Metacheck provides five modules for checking statistical reporting quality. This vignette demonstrates each one using papers from the psychsci built-in dataset — 250 open-access articles published in Psychological Science between 2004 and 2014.

Module	What it checks
`stat_p_exact`	Flags imprecise p-values (e.g., p < .05 or p = .000)
`stat_p_nonsig`	Flags non-significant p-values that may be misinterpreted
`stat_effect_size`	Checks whether t-tests and F-tests include an effect size
`stat_check`	Checks that p-values are mathematically consistent with the reported test statistic
`marginal`	Detects language like “marginally significant” or “approaching significance”

All modules return a list with $traffic_light (“green”, “yellow”, “red”, or “na”), $summary_text, and $table with detailed results.

A paper where everything looks fine

We start with a paper that passes all checks. Paper 0956797613520608 has 6 detected p-values, all exact, all t-tests and F-tests paired with effect sizes, and no consistency errors flagged by StatCheck.

paper_clean <- psychsci[["0956797613520608"]]

module_run(paper_clean, "all_p_values")$summary_text
#> [1] "We found 6 p-values"

module_run(paper_clean, "stat_p_exact")$traffic_light
#> [1] "green"

module_run(paper_clean, "stat_effect_size")$traffic_light
#> [1] "green"

module_run(paper_clean, "stat_check")$traffic_light
#> [1] "green"

A green result means the module found no issues. This does not guarantee the paper is free of reporting problems — the modules use regular expressions and have known false negative rates — but it is a good sign.

Exact p-values (`stat_p_exact`)

The APA Manual states:

Report exact p values (e.g., p = .031) to two or three decimal places. However, report p values less than .001 as p < .001.

Exact p-values matter because they allow readers to include results in p-curve or z-curve analyses [@simonsohn2014; @bartos2020], and they enable tools like StatCheck to verify internal consistency. The stat_p_exact module flags any p-value reported as p < some threshold greater than .001 (e.g., p < .05) or as exactly zero (e.g., p = .000, which is mathematically impossible).

Paper 0956797619842261 has 60 detected p-values, 59 of which are exact. One is imprecise:

paper_imprecise <- psychsci[["0956797619842261"]]
result_exact <- module_run(paper_imprecise, "stat_p_exact")

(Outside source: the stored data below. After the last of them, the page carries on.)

theorem ev_handlerStart (s : State) (k : Nat) (m : Msg) (rest : List Msg) (hq : (s.hart (.strand k)).handlerQueue = m :: rest) :
    let r := s.hart (.strand k)
    (r.run = .idle → exec (.handlerStart k) s = .next (((s.setHart (.strand k) { r with handlerQueue := rest }).freeHeld m).logError 0 0 10 255
      (k / 512 % 128) 0 0 0 ((m.rank.map (·.2)).getD 0xFFFFFFFF))) ∧
    (MemoryOk s → r.run ≠ .idle → r.run ≠ .stopped → r.handler = none → r.tn = false →
      ∃ t, exec (.handlerStart k) s = .next t ∧
        let u := t.hart (.strand k)
        u.handler = some {
          code := m.handler.getD []
          off := 0
          saved := (List.range 8).map fun i => r.x.toList.getD (10 + i) 0
          sender := m.sender
          dest := m.dest
          replied := false
          wasParked := match r.run with
            | .parked p => some p
            | _ => none } ∧
        u.hm = true ∧ u.run = .running ∧ u.handlerQueue = rest ∧ u.pc = r.pc ∧ u.rx 10 = handlerBuffer k ∧ u.rx 11 = m.sender ∧
        u.rx 12 = m.dest ∧ (∀ j : Reg, (j.toNat < 10 ∨ 17 < j.toNat) → u.rx j = r.rx j) ∧
        t.peek (hbufKey k 0) m.payload.length = m.payload ∧ Claim.OthersKept s t (hbufKey k 0) m.payload.length) := by
  intro r
  have hq' : r.handlerQueue = m :: rest := hq
  refine ⟨fun hi => ?_, fun hm hi hs hh ht => ?_⟩
  · rw [exec_handlerStart]
    have hr : r = s.hart (.strand k) := rfl
    simp only [execHandlerStart, event, ← hr, hq', hi, if_true, State.dropMsg]
    rfl
  · have hc : ¬(r.handler.isSome = true ∨ r.tn = true ∨ r.run = .stopped) := by simp [hh, ht, hs]
    obtain ⟨a, b, c, d, e, n, hexec⟩ := handlerStart_exec s k m rest hq hi hc
    have hr : r = s.hart (.strand k) := rfl
    clear_value r
    obtain ⟨r', hr'⟩ : ∃ r', r' = r.startHandler k m [a, b, c, d, e] := ⟨_, rfl⟩
    have hx := started_rx r k m a b c d e
    have hf := started_fields r k m [a, b, c, d, e]
    simp only [← hr'] at hf
    obtain ⟨hh1, hh2, hh3, hq2, hh4⟩ := hf
    rw [hq'] at hq2
    rw [← hr, ← hr'] at hexec
    simp only [← hr'] at hx
    clear hr'
    refine ⟨_, hexec, ?_⟩
    have hu : (((({ s with free := n } : State).setHart (.strand k) r').freeHeld m).poke (hbufKey k 0) m.payload).hart (.strand k) = r' := by
      rw [hart_poke, hart_freeHeld]; simp
    have hp := poke_reads (s := s) (u := (({ s with free := n } : State).setHart (.strand k) r').freeHeld m) (by rw [mem_freeHeld]; rfl) hm (hbufKey k 0) m.payload
    rw [hu]
    exact ⟨hh1, hh2, hh3, hq2, hh4, hx.1, hx.2.1, hx.2.2.1, hx.2.2.2, hp.1, hp.2⟩
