-- ==== Sys2Proof/Laws/Launches.lean ====
section
/-! SUPPORT. Launches, crews and their units (R119 to R140, R230 to R247, R404 to R411, R430 to R432). -/

namespace Sys2Proof.Machine

open Sys2Proof.Claim

set_option Elab.async false

@[simp] theorem queue_setQueue (s : State) (q : Nat) (v : WorkQueue) : (s.setQueue q v).queue q = v := by simp [State.queue, State.setQueue]

theorem launchOf_taken (s : State) (q n addr k : Nat) (r : LaunchRec) : (recordTaken s q k).launchOf q n addr r = s.launchOf q n addr r := by
  have h1 : (recordTaken s q k).images = s.images := rfl
  have h2 : ((recordTaken s q k).queue q).cls = (s.queue q).cls := by simp [recordTaken]
  simp only [State.launchOf, h1, h2]

theorem take_run (s : State) (q n addr : Nat) (h : RecordReady s q n addr) :
    exec (.launchRecordTake q) s = .next (match s.launchOf q n addr (s.peek addr 128) with
      | none => (recordTaken s q n).refuseRecord q n addr
      | some l => s.acceptLaunch (recordTaken s q n) q n addr l) := by
  obtain ⟨h1, h2, h3, h4, h5, h6, h7, rfl, rfl, h10, h11, h12, h13⟩ := h
  rw [exec_launchRecordTake]
  simp only [execLaunchRecordTake, event]
  rw [if_neg (by simp [h2, h3, h4, h1]), if_neg (by omega), if_neg (by omega)]
  have ha : s.askHost ((s.queue q).base + 128 * ((s.queue q).taken % 2 ^ (s.queue q).logn)) = none := by
    simp only [State.askHost, h10]; rfl
  simp only [ha]
  have hp : ((s.setQueue q { s.queue q with taken := ((s.queue q).taken + 1) % 2 ^ 32 }).poisoned ((s.queue q).base + 128 * ((s.queue q).taken % 2 ^ (s.queue q).logn)) 128) = false := h12
  have hk : (paKind ((s.queue q).base + 128 * ((s.queue q).taken % 2 ^ (s.queue q).logn)) == .dram || paKind ((s.queue q).base + 128 * ((s.queue q).taken % 2 ^ (s.queue q).logn)) == .host) = true := by
    rcases h11 with e | e <;> simp [e]
  rw [if_neg (by rw [hp, hk]; simpa using h13)]
  have hl := launchOf_taken s q (s.queue q).taken ((s.queue q).base + 128 * ((s.queue q).taken % 2 ^ (s.queue q).logn)) (s.queue q).taken
    (s.peek ((s.queue q).base + 128 * ((s.queue q).taken % 2 ^ (s.queue q).logn)) 128)
  have hd : (recordTaken s q (s.queue q).taken).peek ((s.queue q).base + 128 * ((s.queue q).taken % 2 ^ (s.queue q).logn)) 128 =
    s.peek ((s.queue q).base + 128 * ((s.queue q).taken % 2 ^ (s.queue q).logn)) 128 := rfl
  rw [← hl, ← hd]
  rfl

theorem ev_take (s : State) (q n addr : Nat) (h : RecordReady s q n addr) :
    (∀ l, s.launchOf q n addr (s.peek addr 128) = some l →
      (l.join = 0 → ∃ t : State, exec (.launchRecordTake q) s = .next t ∧ (t.queue q).taken = (n + 1) % 2 ^ 32 ∧
        (t.queue q).current = some s.nextLaunch ∧ t.launches.find s.nextLaunch = some l ∧ t.mem = s.mem) ∧
      (∀ old u, l.join ≠ 0 →
        vrmw (recordTaken s q n).accFrontEnd l.join 8 (fun v => some ((v + l.total) % 2 ^ 64)) (recordTaken s q n) = .ok old u →
        ∃ t : State, exec (.launchRecordTake q) s = .next t ∧ (t.queue q).current = some u.nextLaunch ∧
          t.launches.find u.nextLaunch = some l ∧ t.mem = u.mem)) ∧
    (s.launchOf q n addr (s.peek addr 128) = none →
      exec (.launchRecordTake q) s = .next ((recordTaken s q n).refuseRecord q n addr)) := by
  rw [take_run s q n addr h]
  refine ⟨fun l hl => ⟨fun hj => ?_, fun old u hj hv => ?_⟩, fun hl => ?_⟩
  · refine ⟨_, rfl, ?_⟩
    simp only [hl, State.acceptLaunch, bind_run, ite_run, hj, ne_eq, not_true, if_false, pure_run, modify_run]
    refine ⟨?_, ?_, ?_, ?_⟩
    · rw [queue_setQueue]
      show ((recordTaken s q n).queue q).taken = _
      simp [recordTaken]
    · rw [queue_setQueue]; rfl
    · exact Map.find_put_self _ _ _
    · rfl
  · refine ⟨_, rfl, ?_⟩
    simp only [hl, State.acceptLaunch, bind_run, ite_run, hj, ne_eq, not_false_iff, if_true, pure_run, modify_run, get_run, hv]
    refine ⟨?_, ?_, ?_⟩
    · rw [queue_setQueue]
    · exact Map.find_put_self _ _ _
    · rfl
  · simp only [hl]

theorem ev_badTail (s : State) (q : Nat) (h1 : q < 4096) (h2 : (s.queue q).en = true) (h3 : (s.queue q).blocked = false) (h4 : (s.queue q).current = none)
    (h5 : 2 ^ (s.queue q).logn < ((s.queue q).tail + 2 ^ 32 - (s.queue q).head) % 2 ^ 32) :
    exec (.launchRecordTake q) s = .next (s.setQueue q { s.queue q with
      badTail := true
      blocked := true }) := by
  rw [exec_launchRecordTake]
  simp only [execLaunchRecordTake, event]
  rw [if_neg (by simp [h2, h3, h4, h1]), if_pos h5]

theorem newTurn_is {s t : State} {cls q : Nat} (h : s.newTurn cls = some (q, t)) : t = { s with fe := t.fe } := by
  simp only [State.newTurn] at h
  obtain ⟨a, -, ha⟩ := Option.map_eq_some_iff.1 h
  cases ha; rfl

theorem choose_is {s t : State} {q : Nat} (h : s.chooseQueue = some (q, t)) : t = { s with fe := t.fe } := by
  simp only [State.chooseQueue] at h
  split at h
  · split at h
    · cases h; rfl
    · obtain ⟨⟨a, u⟩, ha, hb⟩ := Option.map_eq_some_iff.1 h
      have hn : u = _ := newTurn_is ha
      generalize u.fe = f at hn
      subst hn; cases hb; rfl
  · split at h
    · cases h; rfl
    · split at h
      · obtain ⟨⟨a, u⟩, ha, hb⟩ := Option.map_eq_some_iff.1 h
        have hn : u = _ := newTurn_is ha
        generalize u.fe = f at hn
        subst hn; cases hb; rfl
      · cases h

theorem ev_expand (s : State) (q : Nat) (t : State) (n : Nat) (l : Launch) (h1 : s.chooseQueue = some (q, t)) (h2 : s.queueWork q = some (n, l)) :
    let r : CrewReq := { launch := n, linear := l.again.headD l.next, since := s.clk }
    ∃ u : State, exec .crewExpand s = .next u ∧
      (u.cluster (s.placeCrew l)).adm.getD l.cls [] = (s.cluster (s.placeCrew l)).adm.getD l.cls [] ++ [r] ∧
      ∃ m, u.launches.find n = some m ∧ (l.again = [] → m = { l with next := l.next + 1, alive := l.alive + 1 }) ∧
        (l.again ≠ [] → m = { l with again := l.again.drop 1 }) := by
  intro r
  have ht := choose_is h1
  generalize t.fe = f at ht
  have hp : t.placeCrew l = s.placeCrew l := by rw [ht]; rfl
  have hc : t.clusters = s.clusters := by rw [ht]
  have hk : t.clk = s.clk := by rw [ht]
  rw [exec_crewExpand]
  simp only [execCrewExpand, event, h1, h2]
  refine ⟨_, rfl, ?_⟩
  simp only [State.expand, hp]
  cases ha : l.again with
  | cons k rest =>
    refine ⟨?_, ?_⟩
    · simp only [State.pushReq, State.cluster_setCluster, Map.getD_put_self]
      have : (t.setLaunch n { l with again := rest }).cluster (s.placeCrew l) = s.cluster (s.placeCrew l) := by simp only [State.cluster]; rw [show (t.setLaunch n { l with again := rest }).clusters = t.clusters from rfl, hc]
      rw [this]
      simp only [r, ha, hk]; rfl
    · exact ⟨_, Map.find_put_self _ _ _, by simp, by simp⟩
  | nil =>
    have hu : ∀ u : State, u.clusters = s.clusters → u.clk = s.clk → (((u.pushReq (s.placeCrew l) l.cls { launch := n, linear := l.next, since := u.clk }).cluster (s.placeCrew l)).adm.getD l.cls [] = (s.cluster (s.placeCrew l)).adm.getD l.cls [] ++ [r]) := by
      intro u e1 e2
      simp only [State.pushReq, State.cluster_setCluster, Map.getD_put_self]
      rw [show u.cluster (s.placeCrew l) = s.cluster (s.placeCrew l) by simp only [State.cluster, e1], e2]
      simp only [r, ha]; rfl
    simp only []
    split
    · exact ⟨hu _ (by rw [← hc]; rfl) hk, _, Map.find_put_self _ _ _, fun _ => rfl, by simp⟩
    · exact ⟨hu _ (by rw [← hc]; rfl) hk, _, Map.find_put_self _ _ _, fun _ => rfl, by simp⟩

theorem ev_ageLimit (s : State) (c k : Nat) (h1 : s.agedHead c = some k) (h2 : s.blockingHead c = some k) :
    exec (.admissionAgeLimit c) s = .next (s.setCluster c { s.cluster c with blocking := some k }) := by
  rw [exec_admissionAgeLimit]
  simp only [execAdmissionAgeLimit, event, h1, h2]
  rfl

/-- Two states that differ in memory and poison only. -/
theorem zeroUnits_is (l : List Nat) (s : State) (e : Nat) : s.zeroUnits e l = { s with mem := (s.zeroUnits e l).mem, poison := (s.zeroUnits e l).poison } := by
  induction l generalizing s with
  | nil => rfl
  | cons u t ih =>
    simp only [State.zeroUnits]
    rw [ih]; rfl

theorem zeroShares_is (l : List Nat) (s : State) (c k : Nat) : s.zeroShares c k l = { s with mem := (s.zeroShares c k l).mem, poison := (s.zeroShares c k l).poison } := by
  induction l generalizing s with
  | nil => rfl
  | cons u t ih =>
    simp only [State.zeroShares]
    rw [ih]; rfl

theorem zeroUnits_keeps (l : List Nat) (s : State) (e a : Nat) (h : Memory.get s.mem a = 0) : Memory.get (s.zeroUnits e l).mem a = 0 := by
  induction l generalizing s with
  | nil => exact h
  | cons u t ih =>
    simp only [State.zeroUnits]
    apply ih
    simp only [State.zero]
    by_cases h1 : poolKey e (u * 16384) ≤ a ∧ a < poolKey e (u * 16384 + 16384)
    · exact get_clear_in _ _ _ _ h1.1 h1.2
    · rw [get_clear_out _ _ _ _ (by omega)]; exact h

theorem zeroUnits_clears (l : List Nat) (s : State) (e u b : Nat) (hu : u ∈ l) (hb : b < 16384) :
    Memory.get (s.zeroUnits e l).mem (poolKey e (u * 16384 + b)) = 0 := by
  induction l generalizing s with
  | nil => cases hu
  | cons v t ih =>
    simp only [State.zeroUnits]
    rcases List.mem_cons.1 hu with rfl | h
    · apply zeroUnits_keeps
      exact get_clear_in _ _ _ _ (by simp only [poolKey]; omega) (by simp only [poolKey]; omega)
    · exact ih _ h

theorem find_filter_not {α : Type} (m : Map α) (p : Nat × α → Bool) (k : Nat) (h : ∀ v, p (k, v) = false) : Map.find (m.filter p) k = none := by
  induction m with
  | nil => rfl
  | cons e t ih =>
    obtain ⟨j, v⟩ := e
    simp only [List.filter_cons]
    split
    · rename_i hp
      simp only [Map.find]
      split
      · rename_i hj; subst hj; rw [h v] at hp; cases hp
      · exact ih
    · exact ih
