-- ==== Sys2Proof/Laws/PerInstr.lean ====
section
/-! SUPPORT. Statements for every instruction, one lemma per constructor of Instr. Family Encoding: the word that the
encoder gives a well-formed instruction is a word that the decoder reads as that instruction; an event has no word. -/

namespace Sys2Proof.Laws.Encoding

open Sys2Proof.Laws.Words

set_option Elab.async false

/-- The words of a well-formed instruction decode to it. -/
def Statement (i : Instr) : Prop :=
  wf i = true →
    (∀ w, encodeScalar i = some w → decodeScalar w = i) ∧
    (encodeScalar i = none → ∀ w, encodeLane i = some w → decodeLane w = i)

theorem of_scalar {i : Instr} {w : Word} (e : encodeScalar i = some w) (d : wf i = true → decodeScalar w = i) : Statement i := by
  intro h
  refine ⟨fun v hv => ?_, fun hn => ?_⟩
  · rw [e] at hv; rw [← Option.some.inj hv]; exact d h
  · rw [e] at hn; cases hn

theorem of_word {i : Instr} {w : Word} (e : encodeScalar i = some w) (d : ∀ v, v = w → decodeScalar v = i) : Statement i :=
  of_scalar e fun _ => d w rfl

theorem of_event {i : Instr} (e : encodeScalar i = none) (l : encodeLane i = none) : Statement i :=
  fun _ => ⟨fun v hv => by (rw [e] at hv; cases hv), fun _ v hv => by (rw [l] at hv; cases hv)⟩

theorem of_lane {i : Instr} (op func : Nat) (w : LaneWord) (ho : op < 256) (e : encodeScalar i = none)
    (l : encodeLane i = some (encodeLaneFields op func w)) (d : wf i = true → func < 256 ∧ laneCtor op func w = some i) :
    Statement i := by
  intro h
  refine ⟨fun v hv => ?_, fun _ v hv => ?_⟩
  · rw [e] at hv; cases hv
  · obtain ⟨hf, hc⟩ := d h
    rw [l] at hv; rw [← Option.some.inj hv, decodeLane, lane_op _ _ _ ho, lane_func _ _ _ hf, laneFields_encode, hc]

theorem semWait (rd rs1 rs2 : Reg) : Statement (.semWait rd rs1 rs2) :=
  of_scalar rfl fun _ => by
    have h := rFields 0x0B#7 rd 0#3 rs1 rs2 0#7
    simp [decodeScalar, Dec.custom0, h]

theorem semSig (rd rs1 rs2 : Reg) : Statement (.semSig rd rs1 rs2) :=
  of_scalar rfl fun _ => by
    have h := rFields 0x0B#7 rd 0#3 rs1 rs2 1#7
    simp [decodeScalar, Dec.custom0, h]

theorem semTry (rd rs1 rs2 : Reg) : Statement (.semTry rd rs1 rs2) :=
  of_scalar rfl fun _ => by
    have h := rFields 0x0B#7 rd 0#3 rs1 rs2 2#7
    simp [decodeScalar, Dec.custom0, h]

theorem semRead (rd rs1 : Reg) : Statement (.semRead rd rs1) :=
  of_scalar rfl fun _ => by
    have h := rFields 0x0B#7 rd 0#3 rs1 0#5 3#7
    simp [decodeScalar, Dec.custom0, h]

theorem semWaiti (rd : Reg) (sem : BitVec 8) (n : BitVec 4) : Statement (.semWaiti rd sem n) :=
  of_scalar rfl fun _ => by
    have h := iFields 0x0B#7 rd 1#3 0#5 (n ++ sem)
    have g := iBits 0x0B#7 rd 1#3 0#5 (n ++ sem)
    simp (disch := omega) only [extract_low, extract_high, Nat.reduceSub, extract_all] at g
    simp [decodeScalar, Dec.custom0, h, g]

theorem semSigi (rd : Reg) (sem : BitVec 8) (n : BitVec 4) : Statement (.semSigi rd sem n) :=
  of_scalar rfl fun _ => by
    have h := iFields 0x0B#7 rd 2#3 0#5 (n ++ sem)
    have g := iBits 0x0B#7 rd 2#3 0#5 (n ++ sem)
    simp (disch := omega) only [extract_low, extract_high, Nat.reduceSub, extract_all] at g
    simp [decodeScalar, Dec.custom0, h, g]

theorem futNew (rd : Reg) : Statement (.futNew rd) :=
  of_scalar rfl fun _ => by
    have h := rFields 0x0B#7 rd 3#3 0#5 0#5 0#7
    simp [decodeScalar, Dec.custom0, h]

theorem futSet (rs1 rs2 : Reg) : Statement (.futSet rs1 rs2) :=
  of_scalar rfl fun _ => by
    have h := rFields 0x0B#7 0#5 3#3 rs1 rs2 1#7
    simp [decodeScalar, Dec.custom0, h]

theorem futWait (rd rs1 : Reg) : Statement (.futWait rd rs1) :=
  of_scalar rfl fun _ => by
    have h := rFields 0x0B#7 rd 3#3 rs1 0#5 2#7
    simp [decodeScalar, Dec.custom0, h]

theorem futPoll (rd rs1 : Reg) : Statement (.futPoll rd rs1) :=
  of_scalar rfl fun _ => by
    have h := rFields 0x0B#7 rd 3#3 rs1 0#5 3#7
    simp [decodeScalar, Dec.custom0, h]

result_exact$traffic_light
#> [1] "red"
result_exact$summary_text
#> [1] "We found 1 imprecise *p* value out of 60 detected *p* values."

# The flagged p-value and its context
result_exact$table[result_exact$table$p_comp != "=", c("text", "p_comp", "p_value", "expanded")]
#> # A tibble: 13 × 4
#>    text     p_comp p_value expanded                                             
#>    <chr>    <chr>    <dbl> <chr>                                                
#>  1 p < .001 <        0.001 A Block (after first acquisition vs. after second ac…
#>  2 p < .001 <        0.001 Importantly, after the first and second acquisition …
#>  3 p < .001 <        0.001 As shown in Figure 3, participants rated faces that …
#>  4 p < .05  <        0.05  Error bars show repeated measures standard errors of…
#>  5 p < .001 <        0.001 Error bars show repeated measures standard errors of…
#>  6 p < .001 <        0.001 The Block × Cue Type ANOVA on the unpleasantness rat…
#>  7 p < .001 <        0.001 The CS Type × Trial ANOVA revealed a main effect of …
#>  8 p < .001 <        0.001 The CS Type × Trial ANOVA for the startle responses …
#>  9 p < .05  <        0.05  Error bars in (a) and (b) show repeated measures sta…
#> 10 p < .001 <        0.001 Error bars in (a) and (b) show repeated measures sta…
#> 11 p < .05  <        0.05  Error bars show repeated measures standard errors of…
#> 12 p < .001 <        0.001 Error bars show repeated measures standard errors of…
#> 13 p < .05  <        0.05  Asterisks above the lines indicate significant diffe…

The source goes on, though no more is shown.